The billboard stands on a rise overlooking Sunset Boulevard on the Strip near King's Road; close by a teenie-bopper discothèque called Spectrum 2000 that once was glamorous Ciro's. But we tear down our past and convert it to the needs of the moment. The billboard will come down. When the film ends its first run at the Egyptian and opens in neighborhood theaters and drive-ins near you.

At which point even that monument to Valerie Lone will have been removed, and almost all of us can proceed to forget. Almost all of us, but not all. I've got to remember ... my name is Fred Handy. I'm responsible for that billboard. Which makes me a singular man, believe me.

After all, there are so few men who have erected monuments to the objects of their homicide.

1

 

They came out of the darkness that was a tunnel with a highway at the bottom of it. The headlights were animal eyes miles away down the flat roadbed, and slowly slowly the sound of the engine grew across the emptiness on both sides of the concrete. California desert night, heat of the long day sunk just below the surface of the land, and a car, ponderous, plunging, straight out of nowhere along a white centerline. Gophers and rabbits bounded across the deadly open road and were gone forever.

Inside the limousine men dozed in jump seats and far in the rear two bull-necked cameramen discussed the day's work. Beside the driver, Fred Handy stared straight ahead at the endless stretch of State Highway 14 out of Mojave.

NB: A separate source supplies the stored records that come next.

/-- DEVICE_SLEEP_ENTRY: with no PS0 vote on the device, a target of PS6 to PS8, and the host link neither in L0 nor L1 (R594, R595, R619). With `woken` a wake event came before
step 5, and the entry is given up. -/
def execDeviceSleepEntry (woken : Bool) (s : State) : Res :=
  let k := deviceTarget s
  whenDue (d0Runs s && s.boot.fwReady && decide (6 ≤ k && k ≤ 8) && !deviceVote s && domainsStill s &&
      rd s kHoLinkState != 1 && rd s kHoLinkState != 2) (fun s =>
    if woken then domainsWake (powerEvent 2 50 0 k (domainsDown s)) else sleepIn k s) s

/-! ### Wake events (R596, R608) -/

/-- A source acts in a device-wide state (Table 17-10). A rise of the device's target by JTAG also wakes it (R582). -/
def wakesFrom (src : WakeSource) (k : Nat) : Bool :=
  match src with
  | .wakeN | .stcAlarm => 6 ≤ k && k ≤ 8
  | .canRx | .perstN | .jtag => k == 6 || k == 7
  | .vaon => k == 8

/-- A source is enabled in WAKE_SOURCES. -/
def wakeEnabled (s : State) (src : WakeSource) : Bool :=
  match src with
  | .wakeN => bitAt s.pow.wakeMask 0
  | .stcAlarm => bitAt s.pow.wakeMask 1
  | .canRx => bitAt s.pow.wakeMask 2
  | .perstN => bitAt s.pow.wakeMask 3
  | .vaon | .jtag => true

/-- A device exit starts: THERMTRIP_N is released and the first rail is enabled; from PS8, PWR_EN0 (Tables 17-11, 20-2). -/
def startDeviceExit (src : Option WakeSource) (s : State) : State :=
  let k := deviceState s
  let s1 := { s with pow := { s.pow with exit_ := some (k, src), tripPin := false, stcAlarm := none } }
  railOn (if k = 8 then 0 else 1) s1

/-- VDD_CORE is on, and with it the keeper link (R25). -/
def keeperUp (s : State) : Bool := s.boot.pwrEn.getD 1 false && s.boot.pgood.getD 1 false

/-- D1 latches a wake event (R25, R608). -/
def latchWake (src : WakeSource) (s : State) : State := { s with pow := { s.pow with latched := s.pow.latched ++ [src] } }

/-- A wake event: it is latched while the keeper link is down (R25) and in the 60 s after a trip (R608); one that is enabled starts an exit,
but not in those 60 s. -/
def wakeEvent (src : WakeSource) (s : State) : State :=
  let s1 := if keeperUp s && s.pow.tripHold.isNone then s else latchWake src s
  if wakesFrom src (deviceState s) && wakeEnabled s src && s.pow.exit_.isNone && s.pow.tripHold.isNone then startDeviceExit (some src) s1 else s1

/-- WAKE_N_FALL; it also ends the wait after three rail failures (R673). -/
def execWakeNFall (s : State) : Res := done (railsAgain (wakeEvent .wakeN s))

/-- The armed STC value is reached. -/
def alarmDue (s : State) : Bool :=
  match s.pow.stcAlarm with
  | some a => stcSince s a < 2 ^ 47
  | none => false

/-- STC_ALARM. -/
def execStcAlarm (s : State) : Res :=
  whenDue (alarmDue s) (fun s => wakeEvent .stcAlarm { s with pow := { s.pow with stcAlarm := none } }) s

/-- CAN_RX_WAKE: a dominant level for 5 µs. -/
def execCanRxWake (s : State) : Res := done (wakeEvent .canRx s)
/-- PERST_N_WAKE. -/
def execPerstNWake (s : State) : Res := done (wakeEvent .perstN s)
/-- VAON_RISE, whatever WAKE_SOURCES holds. -/
def execVaonRise (s : State) : Res := done (wakeEvent .vaon s)
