-- ==== Sys2Proof/Safety.lean ====
section
/-!
DEFINITION. What every state and every run of the block is held to, and what it means that a command leaves a part of the state alone.
-/
namespace Sys2Proof.Machine

/-- The device's memory is in its canonical form, and every waiting command is well-formed. -/
def State.Inv (s : State) : Prop := Memory.wf s.mem = true ∧ ∀ c ∈ s.pending, c.wellFormed = true

/-- The parts of the state, but for the queue of commands. -/
inductive Part where
  | obj | text | tim | pow | boot | host | dict | work | sage | radio | links | noc | dram | sram | mem | out | freeCtr
deriving DecidableEq, Repr

/-- Two states agree in a part. -/
def Part.Same (p : Part) (s t : State) : Prop :=
  match p with
  | .obj => t.obj = s.obj
  | .text => t.text = s.text
  | .tim => t.tim = s.tim
  | .pow => t.pow = s.pow
  | .boot => t.boot = s.boot
  | .host => t.host = s.host
  | .dict => t.dict = s.dict
  | .work => t.work = s.work
  | .sage => t.sage = s.sage
  | .radio => t.radio = s.radio
  | .links => t.links = s.links
  | .noc => t.noc = s.noc
  | .dram => t.dram = s.dram
  | .sram => t.sram = s.sram
  | .mem => t.mem = s.mem
  | .out => t.out = s.out
  | .freeCtr => t.freeCtr = s.freeCtr

/-- `t` differs from `s` at most in the parts listed: every other part and the queue are as they were, and memory, where it is listed,
keeps its canonical form. -/
structure Only (l : List Part) (s t : State) : Prop where
  same : ∀ p, p ∉ l → p.Same s t
  queue : t.pending = s.pending
  wf : Memory.wf s.mem = true → Memory.wf t.mem = true

/-- A command has its effect, within the parts listed: it answers a next state, no fault and no refusal. -/
def Runs (l : List Part) (s : State) (r : Res) : Prop := ∃ t, r = .next t ∧ Only l s t

/-- A command answers a next state that differs at most in the parts listed, and of which `P` holds. -/
def Gives (s : State) (i : Instr) (l : List Part) (P : State → Prop) : Prop := ∃ t, exec i s = .next t ∧ Only l s t ∧ P t

/-- Every dictionary object but those of the keys listed holds what it held. -/
def Keeps (keys : List Nat) (s t : State) : Prop := ∀ k, k ∉ keys → rd t k = rd s k

/-- A counter object of `w` bits went on by `n` and wrapped (R20). -/
def Counts (w k n : Nat) (s t : State) : Prop := rd t k = (rd s k + n) % 2 ^ w

/-- Bytes outside a range are as they were. -/
def MemKeeps (a n : Nat) (s t : State) : Prop := ∀ b, b < a ∨ a + n ≤ b → memGet b t.mem = memGet b s.mem

/-- A write that is a command of its own is accepted: its answer, 0, is the last thing sent, and `P` holds of the state it leaves (R646). -/
def Accepts (s : State) (i : Instr) (l : List Part) (P : State → Prop) : Prop := Gives s i l fun t => t.out.getLast? = some (.reply 0) ∧ P t

/-- A write that is a command of its own is refused: its abort code is answered, and nothing else changes (R646). -/
def Refuses (s : State) (i : Instr) (a : Abort) : Prop := exec i s = .next (send (.reply a.code) s)

/-- A command that is not due changes nothing (log 3). -/
def Idles (s : State) (i : Instr) : Prop := exec i s = .next s

/-- Every queue pair but one is as it was. -/
def QpsKeep (f n : Nat) (s t : State) : Prop := ∀ f' n', ¬(f' = f ∧ n' = n) → qpOf t f' n' = qpOf s f' n'

end Sys2Proof.Machine
end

He had been under the influence of road hypnosis for the better part of twenty minutes, and did not know it. The voice from the secondary seats behind him jarred him back to awareness. It was Kencannon.

"Jim, how long till we hit Lancaster or Palmdale?"

The driver craned his head back and slightly to the side, awkwardly, like some big bird, keeping his eyes on the road. "Maybe another twenty, twenty-five miles, Mr. K'ncannon. That was Rosamond we passed little while ago."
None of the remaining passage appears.